#### [Task directions]
Produce an exact copy of the first line of the data below and each line after it, please, up to and including the one with "k = domAon)".

Top of Study material

-- ==== Sys2Proof/Certificates/Slice0/Obligations.lean ====
section
/-! DEFINITION. The statements about the model: reset and the queue, the instruction set, and every family of commands. -/
section

open Sys2Proof Sys2Proof.Machine

/-! ### The queue, reset and completion -/

/-- A step takes the command at the front of the queue and has that command's effect on the state with the rest of the
queue; on an empty queue time goes on by one step of the time base (the model's choice, log entry 3)
(95_what_each_step_holds.md). -/
def Obligations.StepRunsFront : Prop := ∀ (s : State),
  (∀ c rest, s.pending = c :: rest → step s = exec c { s with pending := rest })
  ∧ (s.pending = [] → step s = .next s.idle)
  ∧ (∀ c rest, step { s with pending := c :: rest } = exec c { s with pending := rest })

/-- The device in power-on reset: every register holds its reset value, PD_AON alone is on, no cluster is placed and
no command waits. Where the spec gives a register no reset value, the value is the model's (log entry 2) (R11, R20,
R236, R450). -/
def Obligations.ResetState : Prop :=
  (∀ (r : Reg) (i : Nat), i < 2 ^ 20 → State.reset.rget r i = BitVec.ofNat 64 r.info.reset)
  ∧ (∀ k, State.reset.up k = true ↔ k = domAon)
  ∧ (∀ L, (State.reset.cl L).site = none ∧ State.reset.owner L = none ∧ State.reset.reachable L = false)
  ∧ (∀ L n, (State.reset.core L n).run = .idle)
  ∧ State.reset.pending = [] ∧ State.reset.out = []

/-- A command completes on every state exactly where the units it names exist; one that names no unit of the device
faults with that name (the model's stop, log entry 5). No command is refused (R13, R14, R16). -/
def Obligations.CompletesIffWellFormed : Prop := ∀ (c : Instr) (s : State),
  (c.wf = true → Completes c s) ∧ (c.wf = false → exec c s = .fault .noSuchUnit)

/-- The device in power-on reset is sound (R102, R129). -/
def Obligations.ResetSound : Prop :=
  CoresSound State.reset

/-- Every step that runs a row of the tally instruction set keeps the clusters' and the vaults' canonical form and
leaves one bit in each predicate register of a teller, whatever the instruction found there is and whether it faults
(R102, R103, R109, R126, R129). -/
def Obligations.CoreRowsKeepSound : Prop := ∀ (s t : State) (c : Instr) (rest : List Instr) (who : Issue),
  s.pending = c :: rest → c.issue? = some who → CoresSound s → step s = .next t → CoresSound t

/-! ### The tally instruction set (05_teller_and_vector_cores.md) -/

/-- Words written out from the formats of R108 and the opcodes of R109 decode to what they stand for, and the all-zero
word, a nonzero FMT of LDW and a k index of 8 are ILLEGAL (R108, R109). -/
def Obligations.WrittenWords : Prop :=
  decodeInsn 0b000001_00011_00001_00010_000_00000001#32 = some (.alu .SUB 3 1 2 0)
  ∧ decodeInsn 0b000010_00101_00100_1111111111111111#32 = some (.addi 5 4 0xFFFFFFFF#32)
  ∧ decodeInsn 0b000100_00101_00100_1111111111111111#32 = some (.ori 5 4 0x0000FFFF#32)
  ∧ decodeInsn 0b011000_00111_00110_010_0000_111111110#32 = some (.ldw 7 6 2 (-8))
  ∧ decodeInsn 0b011010_01111_00110_001_0011_000000010#32 = some (.vld 15 6 1 3 32)
  ∧ decodeInsn 0b100001_0001_0010_011_100_0101_0110_10_1_0#32 = some (.rescale 1 2 3 4 5 6 2 true)
  ∧ decodeInsn 0b101010_0011_100_101_00110_00000000111#32 = some (.qsend true 3 4 5 6 7)
  ∧ decodeInsn 0b100011_0001_0010_011_1100_00100_000101#32 = some (.lut 1 2 3 12 4 5)
  ∧ decodeInsn 0b110000_01001_111111111111111111111#32 = some (.beqz 9 (-1))
  ∧ decodeInsn 0#32 = none
  ∧ decodeInsn 0b011000_00111_00110_010_0001_111111110#32 = none
  ∧ decodeInsn 0b001010_01000_00001_00010_000_00000000#32 = none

Bottom of Study material

#### [Problem solution]
-- ==== Sys2Proof/Certificates/Slice0/Obligations.lean ====
section
/-! DEFINITION. The statements about the model: reset and the queue, the instruction set, and every family of commands. -/
section

open Sys2Proof Sys2Proof.Machine

/-! ### The queue, reset and completion -/

/-- A step takes the command at the front of the queue and has that command's effect on the state with the rest of the
queue; on an empty queue time goes on by one step of the time base (the model's choice, log entry 3)
(95_what_each_step_holds.md). -/
def Obligations.StepRunsFront : Prop := ∀ (s : State),
  (∀ c rest, s.pending = c :: rest → step s = exec c { s with pending := rest })
  ∧ (s.pending = [] → step s = .next s.idle)
  ∧ (∀ c rest, step { s with pending := c :: rest } = exec c { s with pending := rest })

/-- The device in power-on reset: every register holds its reset value, PD_AON alone is on, no cluster is placed and
no command waits. Where the spec gives a register no reset value, the value is the model's (log entry 2) (R11, R20,
R236, R450). -/
def Obligations.ResetState : Prop :=
  (∀ (r : Reg) (i : Nat), i < 2 ^ 20 → State.reset.rget r i = BitVec.ofNat 64 r.info.reset)
  ∧ (∀ k, State.reset.up k = true ↔ k = domAon)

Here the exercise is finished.